>>>>>

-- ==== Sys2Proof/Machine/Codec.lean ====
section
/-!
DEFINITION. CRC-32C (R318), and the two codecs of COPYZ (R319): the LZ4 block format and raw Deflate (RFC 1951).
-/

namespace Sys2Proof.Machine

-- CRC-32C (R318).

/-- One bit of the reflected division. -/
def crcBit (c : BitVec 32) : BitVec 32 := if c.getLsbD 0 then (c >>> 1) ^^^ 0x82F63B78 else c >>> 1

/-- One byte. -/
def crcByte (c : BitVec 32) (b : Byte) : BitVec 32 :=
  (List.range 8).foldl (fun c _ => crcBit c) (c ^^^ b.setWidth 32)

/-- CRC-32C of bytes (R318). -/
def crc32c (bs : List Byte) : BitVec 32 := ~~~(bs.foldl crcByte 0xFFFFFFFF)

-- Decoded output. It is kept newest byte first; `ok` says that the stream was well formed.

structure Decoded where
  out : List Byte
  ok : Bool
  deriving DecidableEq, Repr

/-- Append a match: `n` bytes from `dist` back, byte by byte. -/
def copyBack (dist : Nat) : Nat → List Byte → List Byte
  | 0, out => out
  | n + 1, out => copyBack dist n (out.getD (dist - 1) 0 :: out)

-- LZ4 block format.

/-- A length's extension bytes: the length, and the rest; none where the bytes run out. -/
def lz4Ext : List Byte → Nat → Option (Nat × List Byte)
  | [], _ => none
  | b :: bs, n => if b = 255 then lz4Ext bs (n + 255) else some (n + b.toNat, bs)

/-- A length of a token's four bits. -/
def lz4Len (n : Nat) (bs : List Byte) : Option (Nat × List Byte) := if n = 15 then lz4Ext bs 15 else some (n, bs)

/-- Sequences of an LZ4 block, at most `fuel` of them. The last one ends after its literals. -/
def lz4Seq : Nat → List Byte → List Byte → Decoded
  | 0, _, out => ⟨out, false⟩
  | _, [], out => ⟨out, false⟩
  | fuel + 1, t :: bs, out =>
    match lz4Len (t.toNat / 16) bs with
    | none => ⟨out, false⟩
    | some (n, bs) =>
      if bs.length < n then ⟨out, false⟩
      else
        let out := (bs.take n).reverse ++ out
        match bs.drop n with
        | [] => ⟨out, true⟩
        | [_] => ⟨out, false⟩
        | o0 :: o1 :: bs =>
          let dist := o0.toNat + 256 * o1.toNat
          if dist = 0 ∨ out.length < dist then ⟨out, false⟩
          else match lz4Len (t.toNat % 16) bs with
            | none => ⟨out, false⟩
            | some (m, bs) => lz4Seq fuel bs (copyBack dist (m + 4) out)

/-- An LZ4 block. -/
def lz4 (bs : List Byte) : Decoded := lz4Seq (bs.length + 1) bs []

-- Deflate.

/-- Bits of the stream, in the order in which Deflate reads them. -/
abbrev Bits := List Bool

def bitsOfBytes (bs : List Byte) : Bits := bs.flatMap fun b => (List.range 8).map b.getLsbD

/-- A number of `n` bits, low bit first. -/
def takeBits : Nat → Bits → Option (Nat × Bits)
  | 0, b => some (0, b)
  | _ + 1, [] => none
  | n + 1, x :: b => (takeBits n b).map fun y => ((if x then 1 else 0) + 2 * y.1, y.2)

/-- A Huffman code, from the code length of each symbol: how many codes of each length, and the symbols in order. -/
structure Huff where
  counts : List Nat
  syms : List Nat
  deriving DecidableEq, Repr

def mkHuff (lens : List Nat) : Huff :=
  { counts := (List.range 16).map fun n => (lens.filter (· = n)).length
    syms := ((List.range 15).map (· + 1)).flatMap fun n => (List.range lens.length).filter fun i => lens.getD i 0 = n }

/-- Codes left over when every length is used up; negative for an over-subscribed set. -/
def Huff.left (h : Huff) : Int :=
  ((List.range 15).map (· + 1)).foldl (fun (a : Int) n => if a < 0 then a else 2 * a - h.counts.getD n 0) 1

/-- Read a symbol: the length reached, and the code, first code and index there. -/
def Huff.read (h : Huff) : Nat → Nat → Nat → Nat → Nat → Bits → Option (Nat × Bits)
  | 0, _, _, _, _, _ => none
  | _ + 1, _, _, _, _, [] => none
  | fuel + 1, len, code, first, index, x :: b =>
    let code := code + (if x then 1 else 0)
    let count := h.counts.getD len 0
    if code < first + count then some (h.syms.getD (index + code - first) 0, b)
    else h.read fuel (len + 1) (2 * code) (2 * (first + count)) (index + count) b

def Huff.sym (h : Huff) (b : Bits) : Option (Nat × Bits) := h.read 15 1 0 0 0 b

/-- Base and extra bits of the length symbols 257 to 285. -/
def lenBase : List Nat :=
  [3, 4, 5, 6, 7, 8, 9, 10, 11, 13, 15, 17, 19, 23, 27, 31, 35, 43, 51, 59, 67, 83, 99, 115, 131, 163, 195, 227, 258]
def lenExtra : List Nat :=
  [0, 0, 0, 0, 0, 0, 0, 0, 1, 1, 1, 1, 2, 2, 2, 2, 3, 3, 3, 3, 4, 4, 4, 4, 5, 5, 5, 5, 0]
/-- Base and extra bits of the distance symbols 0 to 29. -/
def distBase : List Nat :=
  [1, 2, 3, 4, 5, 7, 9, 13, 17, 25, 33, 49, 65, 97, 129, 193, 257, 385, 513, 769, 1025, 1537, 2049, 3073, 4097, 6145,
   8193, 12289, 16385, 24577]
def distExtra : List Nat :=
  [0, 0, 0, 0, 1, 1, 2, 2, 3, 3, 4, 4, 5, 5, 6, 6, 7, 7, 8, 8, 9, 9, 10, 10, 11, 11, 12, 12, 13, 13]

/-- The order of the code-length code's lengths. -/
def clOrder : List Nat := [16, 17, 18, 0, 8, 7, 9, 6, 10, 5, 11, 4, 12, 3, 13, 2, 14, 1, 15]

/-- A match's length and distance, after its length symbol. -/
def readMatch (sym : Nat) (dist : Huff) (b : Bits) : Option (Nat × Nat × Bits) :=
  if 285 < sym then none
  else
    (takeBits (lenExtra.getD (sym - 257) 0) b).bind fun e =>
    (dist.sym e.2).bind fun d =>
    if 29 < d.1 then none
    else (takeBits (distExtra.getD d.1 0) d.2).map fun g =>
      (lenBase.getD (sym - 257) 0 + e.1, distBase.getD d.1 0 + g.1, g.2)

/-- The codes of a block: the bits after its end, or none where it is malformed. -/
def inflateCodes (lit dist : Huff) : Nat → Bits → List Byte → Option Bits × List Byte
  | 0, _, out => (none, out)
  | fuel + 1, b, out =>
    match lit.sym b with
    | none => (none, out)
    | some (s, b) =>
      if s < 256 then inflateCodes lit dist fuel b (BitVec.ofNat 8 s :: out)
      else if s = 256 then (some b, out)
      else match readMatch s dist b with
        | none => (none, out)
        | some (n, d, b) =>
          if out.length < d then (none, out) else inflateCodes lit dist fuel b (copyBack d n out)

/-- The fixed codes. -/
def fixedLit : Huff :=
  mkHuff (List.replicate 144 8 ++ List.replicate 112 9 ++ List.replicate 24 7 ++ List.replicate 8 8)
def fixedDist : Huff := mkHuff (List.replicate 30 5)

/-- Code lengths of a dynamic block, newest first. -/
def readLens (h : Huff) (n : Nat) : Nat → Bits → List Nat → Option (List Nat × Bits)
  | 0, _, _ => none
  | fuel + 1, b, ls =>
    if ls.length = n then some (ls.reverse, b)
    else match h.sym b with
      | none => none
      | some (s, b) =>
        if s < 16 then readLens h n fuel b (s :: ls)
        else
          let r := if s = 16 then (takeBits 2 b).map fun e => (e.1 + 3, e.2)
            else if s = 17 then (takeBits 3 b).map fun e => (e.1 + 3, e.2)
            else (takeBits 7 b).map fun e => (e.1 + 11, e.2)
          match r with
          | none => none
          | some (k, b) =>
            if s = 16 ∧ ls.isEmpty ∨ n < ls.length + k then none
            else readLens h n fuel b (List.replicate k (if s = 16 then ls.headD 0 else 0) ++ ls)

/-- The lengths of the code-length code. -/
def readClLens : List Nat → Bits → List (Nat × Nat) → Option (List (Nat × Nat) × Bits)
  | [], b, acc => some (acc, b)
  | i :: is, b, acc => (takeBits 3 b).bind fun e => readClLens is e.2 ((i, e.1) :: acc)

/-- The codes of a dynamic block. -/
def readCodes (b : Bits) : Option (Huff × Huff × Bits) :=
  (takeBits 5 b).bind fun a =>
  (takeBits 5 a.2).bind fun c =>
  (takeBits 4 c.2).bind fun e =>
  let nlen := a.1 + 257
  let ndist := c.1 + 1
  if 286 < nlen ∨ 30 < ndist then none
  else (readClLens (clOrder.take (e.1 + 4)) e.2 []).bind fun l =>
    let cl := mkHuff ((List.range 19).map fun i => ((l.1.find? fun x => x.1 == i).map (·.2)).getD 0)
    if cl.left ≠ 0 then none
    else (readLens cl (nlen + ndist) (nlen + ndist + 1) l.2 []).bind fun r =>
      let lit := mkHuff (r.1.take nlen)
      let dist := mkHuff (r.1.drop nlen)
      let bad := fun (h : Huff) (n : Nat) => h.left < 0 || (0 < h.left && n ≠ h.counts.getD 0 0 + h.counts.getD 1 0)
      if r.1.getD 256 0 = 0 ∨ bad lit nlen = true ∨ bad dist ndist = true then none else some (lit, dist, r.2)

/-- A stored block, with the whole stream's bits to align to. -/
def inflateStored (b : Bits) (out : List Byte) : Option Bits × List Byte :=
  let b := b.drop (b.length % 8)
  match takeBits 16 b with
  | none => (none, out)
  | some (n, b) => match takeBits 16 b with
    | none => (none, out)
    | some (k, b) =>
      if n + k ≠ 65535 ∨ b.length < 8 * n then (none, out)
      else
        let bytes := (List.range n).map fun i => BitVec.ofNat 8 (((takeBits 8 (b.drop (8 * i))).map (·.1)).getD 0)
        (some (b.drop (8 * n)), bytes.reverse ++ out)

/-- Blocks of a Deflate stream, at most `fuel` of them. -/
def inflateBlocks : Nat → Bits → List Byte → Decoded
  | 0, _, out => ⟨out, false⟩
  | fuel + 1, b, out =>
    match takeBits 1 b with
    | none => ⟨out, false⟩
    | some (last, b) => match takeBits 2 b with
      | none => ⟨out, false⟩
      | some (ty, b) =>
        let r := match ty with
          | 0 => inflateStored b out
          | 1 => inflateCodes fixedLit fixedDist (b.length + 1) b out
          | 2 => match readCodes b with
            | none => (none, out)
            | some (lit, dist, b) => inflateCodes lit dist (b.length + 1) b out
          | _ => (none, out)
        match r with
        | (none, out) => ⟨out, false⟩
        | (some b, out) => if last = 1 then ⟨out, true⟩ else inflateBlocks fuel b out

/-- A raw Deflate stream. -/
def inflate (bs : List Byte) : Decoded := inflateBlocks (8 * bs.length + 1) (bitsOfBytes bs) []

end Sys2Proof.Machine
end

<<<<<

__Task prompt__. The lines to retype run from the start of the entries through the line containing "def crcByte (c"; reproduce them exactly and add nothing.

__Result of this exercise__.
-- ==== Sys2Proof/Machine/Codec.lean ====
section
/-!
DEFINITION. CRC-32C (R318), and the two codecs of COPYZ (R319): the LZ4 block format and raw Deflate (RFC 1951).
-/

namespace Sys2Proof.Machine

-- CRC-32C (R318).

/-- One bit of the reflected division. -/
def crcBit (c : BitVec 32) : BitVec 32 := if c.getLsbD 0 then (c >>> 1) ^^^ 0x82F63B78 else c >>> 1

/-- One byte. -/
def crcByte (c : BitVec 32) (b : Byte) : BitVec 32 :=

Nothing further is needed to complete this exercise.